▶ EXERCISE OBJECTIVE: Please go over the material below and count each line with the string "blank", giving only the total.

▶ MATERIAL PROVIDED:
-- ==== Sys2Proof/Laws/Takes.lean ====
section
/-! SUPPORT. What a take can do, said once: what a directive's effect leaves, what its result leaves, that each take
removes the head of the FIFO, and that the takes that are due leave none (R156). -/

namespace Sys2Proof.Machine

/-! ## Frames -/

/-- A tracking well with nothing in it; it stands for one that may have changed. -/
def Tracking.blank : Tracking :=
  { Tracking.cold Levels.quiet with
    table := { places := [], nextSerial := 0, idMap := [] }, nextSeq := 0, backlog := []
    anomalies := .replicate 32 none, anomalyCount := 0, trackingFlags := 0 }

/-- A state with everything that the effect of a directive can change taken out. -/
def State.effectCore (s : State) : State :=
  { s with
    track := .blank, freeCount := 0
    path := { s.path with
      stations := .replicate 8 .reset, prepQueue := [], cursors := .replicate 8 .closed, waitList := []
      journal := none, dirty := .replicate 39 false, period := 0, periodCount := 0, pathFlags := 0, alertMask := 0 } }

/-- A state with everything that a take can change taken out: what its effect and its result can change. -/
def State.takeCore (s : State) : State :=
  { s.effectCore with
    path := { s.effectCore.path with
      slots := .replicate 16 .reset, fifo := [], directiveUnit := .free, bookkeeping := [], nextId := 0 } }

/-- The effect of a directive: what it can change, and what it keeps. -/
structure EffectFrame (s t : State) : Prop where
  core : t.effectCore = s.effectCore
  keeps : Keeps s t

theorem EffectFrame.refl (s : State) : EffectFrame s s := ⟨rfl, Keeps.refl s⟩

theorem EffectFrame.trans {s t u : State} (h : EffectFrame s t) (g : EffectFrame t u) : EffectFrame s u :=
  ⟨g.core.trans h.core, h.keeps.trans g.keeps⟩

theorem TableFrame.effect {s t : State} (h : TableFrame s t) : EffectFrame s t := by
  refine ⟨?_, h.2⟩
  obtain ⟨⟨_, _, _, _, _, _, _, rfl⟩, -⟩ := h
  rfl

theorem SeamFrame.effect {l : LineId} {s t : State} (h : SeamFrame l s t) : EffectFrame s t := by
  refine ⟨?_, h.2.1⟩
  obtain ⟨⟨_, _, _, _, _, _, _, _, rfl⟩, -⟩ := h
  rfl

/-- Takes: what they can change, and what they keep. -/
structure TakeFrame (s t : State) : Prop where
  core : t.takeCore = s.takeCore
  keeps : Keeps s t
  room : s.path.bookkeeping.length ≤ 64 → t.path.bookkeeping.length ≤ 64

theorem TakeFrame.refl (s : State) : TakeFrame s s := ⟨rfl, Keeps.refl s, id⟩

theorem TakeFrame.trans {s t u : State} (h : TakeFrame s t) (g : TakeFrame t u) : TakeFrame s u :=
  ⟨g.core.trans h.core, h.keeps.trans g.keeps, g.room ∘ h.room⟩

/-- What the takes leave as it was: the supplies, the path state, and everything the P-side port looks at. -/
theorem TakeFrame.port {s t : State} (h : TakeFrame s t) :
    t.powered = s.powered ∧ t.path.state = s.path.state ∧ t.path.port = s.path.port ∧
      t.path.requests = s.path.requests ∧ t.path.areaSel = s.path.areaSel ∧ t.presented = s.presented := by
  have of (α : Type) (f : State → α) (hf : ∀ x, f x.takeCore = f x) : f t = f s := by
    rw [← hf t, h.core, hf s]
  exact ⟨of _ (·.powered) fun _ => rfl, of _ (·.path.state) fun _ => rfl, of _ (·.path.port) fun _ => rfl,
    of _ (·.path.requests) fun _ => rfl, of _ (·.path.areaSel) fun _ => rfl, of _ (·.presented) fun _ => rfl⟩

/-! ## What the updates a directive makes change -/

theorem EffectFrame.mark (s : State) (g : Fin 39) : EffectFrame s (s.mark g) := (TableFrame.mark s g).effect

theorem EffectFrame.setLine (s : State) (l : LineId) (ln : Line) : EffectFrame s (s.setLine l ln) := by
  refine ⟨?_, Keeps.of_eq (by simp) (by simp) (by simp) (by simp) (by simp) (by simp) ?_⟩
  · unfold State.setLine State.markIf; split <;> rfl
  · rw [State.setLine_path]
    exact MarksKept.ite (MarksKept.set _ _ _) (MarksKept.refl _)

theorem EffectFrame.setStation (s : State) (i : Fin 8) (st : Station) : EffectFrame s (s.setStation i st) := by
  refine ⟨?_, Keeps.of_eq (by simp) (by simp) (by simp) (by simp) (by simp) (by simp) ?_⟩
  · unfold State.setStation State.markIf; split <;> rfl
  · rw [State.setStation_path]
    exact MarksKept.ite (MarksKept.set _ _ _) (MarksKept.refl _)

theorem EffectFrame.setCursor (s : State) (k : Fin 8) (c : Cursor) : EffectFrame s (s.setCursor k c) := by
  refine ⟨?_, Keeps.of_eq (by simp) (by simp) (by simp) (by simp) (by simp) (by simp) ?_⟩
  · unfold State.setCursor State.markIf; split <;> rfl
  · rw [State.setCursor_path]
    exact MarksKept.ite (MarksKept.set _ _ _) (MarksKept.refl _)

theorem EffectFrame.setJournal (s : State) (j : Option JournalSetting) : EffectFrame s (s.setJournal j) := by
  refine ⟨?_, Keeps.of_eq (by simp) (by simp) (by simp) (by simp) (by simp) (by simp) ?_⟩
  · unfold State.setJournal State.markIf; split <;> rfl
  · rw [State.setJournal_path]
    exact MarksKept.ite (MarksKept.set _ _ _) (MarksKept.refl _)

theorem EffectFrame.setQueue (s : State) (l : LineId) (k : Kind) (q : List Word) : EffectFrame s (s.setQueue l k q) :=
  (SeamFrame.setQueue s l k q).effect

theorem EffectFrame.beginPreparation (s : State) (i : Fin 8) : EffectFrame s (s.beginPreparation i) :=
  EffectFrame.trans (t := { s with path.prepQueue := s.path.prepQueue ++ [i] })
    ⟨rfl, Keeps.of_eq rfl rfl rfl rfl rfl rfl⟩ (EffectFrame.setStation _ _ _)

theorem EffectFrame.enterLive (s : State) (i : Fin 8) : EffectFrame s (s.enterLive i) := EffectFrame.setStation _ _ _

theorem EffectFrame.stopPreparing (s : State) (i : Fin 8) : EffectFrame s (s.stopPreparing i) :=
  EffectFrame.trans (t := { s with path.prepQueue := s.path.prepQueue.filter fun j => j != i })
    ⟨rfl, Keeps.of_eq rfl rfl rfl rfl rfl rfl⟩ ((EffectFrame.setStation _ _ _).trans (EffectFrame.mark _ _))

theorem EffectFrame.stopLive (s : State) (i : Fin 8) : EffectFrame s (s.stopLive i) := by
  have h : EffectFrame s { s with path.waitList := s.path.waitList.filter fun w => w != Waiter.sealing i } :=
    ⟨rfl, Keeps.of_eq rfl rfl rfl rfl rfl rfl⟩
  exact ((h.trans (EffectFrame.setStation _ i _)).trans (EffectFrame.mark _ (stationGroup i))).trans
    (TableFrame.settleStation _ i).effect

theorem EffectFrame.setPeriod (s : State) (p : Nat) : EffectFrame s (s.setPeriod p) :=
  EffectFrame.trans (t := { s with path.period := p, path.periodCount := 0 })
    ⟨rfl, Keeps.of_eq rfl rfl rfl rfl rfl rfl⟩ (EffectFrame.mark _ _)

theorem EffectFrame.loadClock (s : State) (t : Time) : EffectFrame s (s.loadClock t) :=
  EffectFrame.trans (t := { s with track.clock := t }) ⟨rfl, Keeps.of_eq rfl rfl rfl rfl rfl rfl⟩ (EffectFrame.mark _ _)

theorem EffectFrame.drawn (s : State) : EffectFrame s s.drawn := ⟨rfl, Keeps.of_eq rfl rfl rfl rfl rfl rfl⟩

theorem EffectFrame.setMasks (s : State) {a f : Word} (ha : a &&& ~~~flagBits = 0) (hf : f &&& ~~~trackingBits = 0) :
    EffectFrame s (s.setMasks a f) :=
  EffectFrame.trans (t := { s with path.alertMask := a, track.trackFaultMask := f })
    ⟨rfl, id, fun h => ⟨h.1, h.2.1, ha, hf⟩, id, MarksKept.refl _⟩ (EffectFrame.mark _ _)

▶ RESULT OF THIS EXERCISE: 2